ASSIGNMENT
Look below for the line that contains "def checkAdmit (o", then copy it and each following line exactly, through and including the line that contains "if s.admitted o.slot then .inl .inUse".

=== Section Start ===

-- ==== Sys2Proof/Machine/CarrierCommands.lean ====
section
/-! DEFINITION. The carrier commands: admission, retirement, clearing, recall and query (R32, R33, R38 to R41, R119). -/

namespace Sys2Proof.Machine

/-! ### Admission (R32, R33) -/

/-- The parameters of CARRIER_ADMIT as they stand in its frame (R158). -/
structure AdmitOrder where
  slot : Nat
  station : Station
  wideCode : Byte
  params : AdmissionParams
  headSection : Nat
  directionCode : Byte
  deriving DecidableEq, Repr

/-- The seventeen parameter bytes of CARRIER_ADMIT (R158). -/
def AdmitOrder.ofParams (bs : List Byte) : AdmitOrder where
  slot := numAt bs 0
  station := halfAt bs 1
  wideCode := byteAt bs 4
  params :=
    { priority := numAt bs 3
      wide := byteAt bs 4 = 1
      vmax := numAt2 bs 5
      decel := numAt2 bs 7
      reaction := numAt2 bs 9
      supervision := numAt bs 11
      lifetime := numAt bs 12
      progress := numAt bs 13 }
  headSection := numAt2 bs 14
  directionCode := byteAt bs 16

/-- Every parameter lies in its range of R23. -/
def AdmissionParams.inRange (p : AdmissionParams) : Bool :=
  p.priority ≤ 3 ∧ 100 ≤ p.vmax ∧ p.vmax ≤ 4000 ∧ 100 ≤ p.decel ∧ p.decel ≤ 3000 ∧ p.reaction ≤ 2000 ∧
    p.supervision ≤ 7 ∧ 2 ≤ p.lifetime ∧ p.lifetime ≤ 63 ∧ p.progress ≤ 15

/-- A station no carrier may take: 0x0000, the broadcast, the part station, the dispatch station (R22). -/
def State.reservedStation (s : State) (st : Station) : Bool :=
  st = 0 ∨ st = Config.broadcast ∨ st = s.partStation ∨ st = s.params.dispatchStation

/-- The context of a carrier just admitted (R25 to R30, R33). -/
def admittedContext (o : AdmitOrder) : Carrier :=
  { Carrier.vacant with
    state := .idle
    station := o.station
    params := o.params
    headSection := o.headSection
    effectivePriority := o.params.priority }

/-- An admission takes effect (R33). -/
def admitCarrier (o : AdmitOrder) (d : Direction) (s : State) : State :=
  addHolder o.slot ⟨o.headSection, d⟩ (s.putCarrier o.slot (admittedContext o))

/-- The checks of CARRIER_ADMIT in the order of R32: a status, or the direction of a passed admission. -/
def checkAdmit (o : AdmitOrder) (s : State) : Status ⊕ Direction :=
  if s.partState = .unconfigured then .inl .wrongState
  else if !slotNumber o.slot || s.reservedStation o.station || !o.params.inRange ||
      !(o.wideCode = 0 ∨ o.wideCode = 1 : Bool) || !sectionNumber o.headSection then .inl .badValue
  else match Direction.ofCode o.directionCode with
    | none => .inl .badValue
    | some d =>
      if s.admitted o.slot then .inl .inUse
      else if (s.slotOf o.station).isSome then .inl .inUse
      else if !s.loaded o.headSection then .inl .noSuch
      else if !s.permits ⟨o.headSection, d⟩ then .inl .badValue
      else if (obstacle s o.slot o.params.wide ⟨o.headSection, d⟩).isSome then .inl .inUse
      else .inr d

/-- CARRIER_ADMIT (R32, R33). -/
def handleCarrierAdmit (m : Mgmt) (s : State) : State :=
  if m.params.length ≠ 17 then refuse m .badValue s
  else match checkAdmit (AdmitOrder.ofParams m.params) s with
    | .inl st => refuse m st s
    | .inr d => answer m .ok [] (admitCarrier (AdmitOrder.ofParams m.params) d s)

/-! ### Retirement (R40) -/

/-- Every wait entry that names the slot as its blocker has its blocker set to none (R40). -/
def strikeBlocker (slot : Nat) (s : State) : State :=
  { s with waits := s.waits.map (fun w => if w.blocker = some slot then { w with blocker := none } else w) }

/-- A carrier is retired (R40): wait removed, blockers struck, holds released with their wake events, slot VACANT. -/
def retire (slot : Nat) (s : State) : State :=
  (releaseAll slot none (s.carrier slot).heldSections (strikeBlocker slot (endWait slot s))).vacate slot

/-- CARRIER_RETIRE (R40). -/
def handleCarrierRetire (m : Mgmt) (s : State) : State :=
  if m.params.length ≠ 1 then refuse m .badValue s
  else
    let slot := numAt m.params 0
    if !slotNumber slot then refuse m .badValue s
    else if !s.admitted slot then refuse m .noSuch s
    else if (s.carrier slot).cutback.isSome then refuse m .busy s
    else answer m .ok [] (retire slot s)

/-! ### Clearing (R38, R39) -/

/-- A clear's statement of where the carrier stands: head and trail, oldest first (R38). -/
structure Position where
  head : RouteEntry
  trail : List RouteEntry
  deriving DecidableEq, Repr

/-- The named sections, trail oldest first and then the head. -/
def Position.entries (p : Position) : List RouteEntry := p.trail ++ [p.head]

/-- A section is named by a clear. -/
def Position.names (p : Position) (sec : Nat) : Bool := p.entries.any (fun e => e.sec = sec)

/-- The position in a CARRIER_CLEAR's parameters, none where a direction is neither FWD nor REV (R158). -/
def Position.ofParams (bs : List Byte) : Option Position :=
  match Direction.ofCode (byteAt bs 3), entriesAt bs 5 (numAt bs 4) with
  | some d, some t => some ⟨⟨numAt2 bs 1, d⟩, t⟩
  | _, _ => none

/-- The sections the carrier holds that a clear does not name, in the order of R39: trail, head, ahead. -/
def unnamedHolds (s : State) (slot : Nat) (p : Position) : List Nat :=
  (s.carrier slot).heldSections.filter (fun sec => s.holdsSection slot sec && !p.names sec)

/-- The Hold Table with the carrier's unnamed holds left out, as check 7 of R38 reads it. -/
def withoutUnnamed (slot : Nat) (p : Position) (s : State) : State :=
  (unnamedHolds s slot p).foldl (fun s sec => (removeHolder slot sec s).1) s

/-- Check 7 of R38 for one named section: keepable, or obtainable. -/
def keepableOrObtainable (s : State) (slot : Nat) (e : RouteEntry) : Bool :=
  if s.holdsSection slot e.sec then s.soleHolder slot e.sec || (s.hold e.sec).direction = some e.direction
  else (obstacle s slot (s.wide slot) e).isNone

/-- Step 1 of R39 for one named section that the carrier holds: ACTIVE, its direction the named one where the carrier
is the sole holder, and reported. -/
def keepHold (slot : Nat) (e : RouteEntry) (s : State) : State :=
  makeActive slot e.sec (if s.soleHolder slot e.sec then setDirection e.sec e.direction s else s)

/-- Steps 4 and 5 of R39: the context of a cleared carrier. -/
def clearedContext (p : Position) (c : Carrier) : Carrier :=
  { c with
    state := .idle
    routeNumber := 0
    route := []
    head := 0
    limit := 0
    headSection := p.head.sec
    trail := p.trail
    remaining := 0
    requestedSpeed := 0
    lastSequence := none
    lastAnswer := none
    keptGrant := none
    silence := 0
    probeSent := false
    holdIdle := 0
    badRun := 0
    releases := 0
    passedOver := 0
    effectivePriority := c.params.priority
    lostCause := .none }

/-- Step 1 of R39 for the named sections the carrier holds, each report handled before the next (R102). -/
def keepHolds (slot : Nat) (kept : List RouteEntry) (s : State) : State := kept.foldl (fun s e => keepHold slot e s) s

/-- Step 2 of R39 for the named sections the carrier does not hold; it wakes no one. -/
def takeHolds (slot : Nat) (taken : List RouteEntry) (s : State) : State := taken.foldl (fun s e => addHolder slot e s) s

/-- Steps 1 and 2 of R39 in their order. Where a re-run of step 1 has taken what step 2 is to acquire, which would break
R38 and R59, step 2 is entered before the reports of step 1 are handled (log entry 25). -/
def placeHolds (slot : Nat) (kept taken : List RouteEntry) (s : State) : State :=
  let s1 := keepHolds slot kept s
  if taken.all (fun e => (obstacle s1 slot (s1.wide slot) e).isNone) then takeHolds slot taken s1
  else keepHolds slot kept (takeHolds slot taken s)

/-- A clear takes effect (R39): steps 1 and 2, the releases of step 3, and the context of steps 4 and 5. -/
def clear (slot : Nat) (p : Position) (s : State) : State :=
  let kept := p.entries.filter (fun e => s.holdsSection slot e.sec)
  let taken := p.entries.filter (fun e => !s.holdsSection slot e.sec)
  (releaseAll slot none (unnamedHolds s slot p) (placeHolds slot kept taken s)).modifyCarrier slot (clearedContext p)

/-- The checks of CARRIER_CLEAR after check 1, in the order of R38. -/
def checkClear (s : State) (slot : Nat) (p : Position) : Option Status :=
  if !s.admitted slot then some .noSuch
  else if (s.carrier slot).believed then some .wrongState
  else if !(p.entries.map (fun e => e.sec)).Nodup then some .badValue
  else if !p.entries.all (fun e => s.loaded e.sec) then some .noSuch
  else if !p.entries.all (fun e => s.permits e) then some .badValue
  else if !p.entries.all (fun e => keepableOrObtainable (withoutUnnamed slot p s) slot e) then some .inUse
  else none

/-- CARRIER_CLEAR (R38, R39). -/
def handleCarrierClear (m : Mgmt) (s : State) : State :=
  if m.params.length < 5 || m.params.length ≠ 5 + 3 * numAt m.params 4 then refuse m .badValue s
  else
    let slot := numAt m.params 0
    match Position.ofParams m.params with
    | none => refuse m .badValue s
    | some p =>
      if !slotNumber slot || !p.entries.all (fun e => sectionNumber e.sec) || Config.maxTrail < p.trail.length then
        refuse m .badValue s
      else match checkClear s slot p with
        | some st => refuse m st s
        | none => answer m .ok [] (clear slot p s)

/-! ### Recall (R119) -/

/-- The data of an OK RESULT of CARRIER_RECALL (R119). -/
def recallData (c : Carrier) : List Byte := [c.cutbackNumber, byte ((c.cutback.map (fun k => k.target)).getD 255)]

/-- CARRIER_RECALL (R119). -/
def handleCarrierRecall (m : Mgmt) (s : State) : State :=
  if m.params.length ≠ 2 then refuse m .badValue s
  else
    let slot := numAt m.params 0
    let target := numAt m.params 1
    let c := s.carrier slot
    if !slotNumber slot || 31 < target then refuse m .badValue s
    else if !s.admitted slot then refuse m .noSuch s
    else if !c.believed then refuse m .wrongState s
    else if target < c.head || c.limit < target then refuse m .badValue s
    else
      let s1 := if target = c.limit then s else trigger slot target s
      answer m .ok (recallData (s1.carrier slot)) s1

/-! ### Query (R41) -/

/-- The trail in three places, unused places 0 (R158). -/
def trailBytes (t : List RouteEntry) : List Byte :=
  ((t.map RouteEntry.bytes).flatten ++ List.replicate 9 0).take 9

/-- The context snapshot of CARRIER_QUERY (R41, R158). -/
def snapshot (c : Carrier) : List Byte :=
  [c.state.code] ++ halfBytes c.station ++
    [byte c.params.priority, byte c.effectivePriority, byte c.params.wide.toNat] ++ bytes2 c.params.vmax ++
    bytes2 c.params.decel ++ bytes2 c.params.reaction ++
    [byte c.params.supervision, byte c.params.lifetime, byte c.params.progress, c.routeNumber, byte c.route.length,
      byte c.head, byte c.limit] ++
    bytes2 c.headSection ++ [byte c.trail.length] ++ trailBytes c.trail ++ bytes2 c.remaining ++
    bytes2 c.requestedSpeed ++ bytes2 ((c.lastSequence.map (fun q => q.toNat)).getD 256) ++
    [c.grantNumber, c.cutbackNumber, byte ((c.cutback.map (fun k => k.target)).getD 255), byte c.silence,
      byte c.holdIdle, byte c.badRun, byte c.passedOver, c.lostCause.code, c.condition.code] ++
    (c.route.map RouteEntry.bytes).flatten

/-- CARRIER_QUERY (R41): the snapshot, and the condition is set to NONE. -/
def handleCarrierQuery (m : Mgmt) (s : State) : State :=
  if m.params.length ≠ 1 then refuse m .badValue s
  else
    let slot := numAt m.params 0
    if !slotNumber slot then refuse m .badValue s
    else if !s.admitted slot then refuse m .noSuch s
    else answer m .ok (snapshot (s.carrier slot)) (s.modifyCarrier slot (fun c => { c with condition := .none }))

/-! ### The commands -/

/-- CARRIER_ADMIT (R32, R33). -/
def execCarrierAdmit (m : Mgmt) (s : State) : Host.Outcome State Fault Refusal :=
  .next (takeFrame .d (mgmtFrame m codeCarrierAdmit s.partStation) (handleCarrierAdmit m) s)

/-- CARRIER_RETIRE (R40). -/
def execCarrierRetire (m : Mgmt) (s : State) : Host.Outcome State Fault Refusal :=
  .next (takeFrame .d (mgmtFrame m codeCarrierRetire s.partStation) (handleCarrierRetire m) s)

/-- CARRIER_CLEAR (R38, R39). -/
def execCarrierClear (m : Mgmt) (s : State) : Host.Outcome State Fault Refusal :=
  .next (takeFrame .d (mgmtFrame m codeCarrierClear s.partStation) (handleCarrierClear m) s)

/-- CARRIER_RECALL (R119). -/
def execCarrierRecall (m : Mgmt) (s : State) : Host.Outcome State Fault Refusal :=
  .next (takeFrame .d (mgmtFrame m codeCarrierRecall s.partStation) (handleCarrierRecall m) s)

/-- CARRIER_QUERY (R41). -/
def execCarrierQuery (m : Mgmt) (s : State) : Host.Outcome State Fault Refusal :=
  .next (takeFrame .d (mgmtFrame m codeCarrierQuery s.partStation) (handleCarrierQuery m) s)

end Sys2Proof.Machine
end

=== Section End ===

SOLUTION TO THE PROBLEM
def checkAdmit (o : AdmitOrder) (s : State) : Status ⊕ Direction :=
  if s.partState = .unconfigured then .inl .wrongState
  else if !slotNumber o.slot || s.reservedStation o.station || !o.params.inRange ||
      !(o.wideCode = 0 ∨ o.wideCode = 1 : Bool) || !sectionNumber o.headSection then .inl .badValue
  else match Direction.ofCode o.directionCode with
    | none => .inl .badValue
    | some d =>
      if s.admitted o.slot then .inl .inUse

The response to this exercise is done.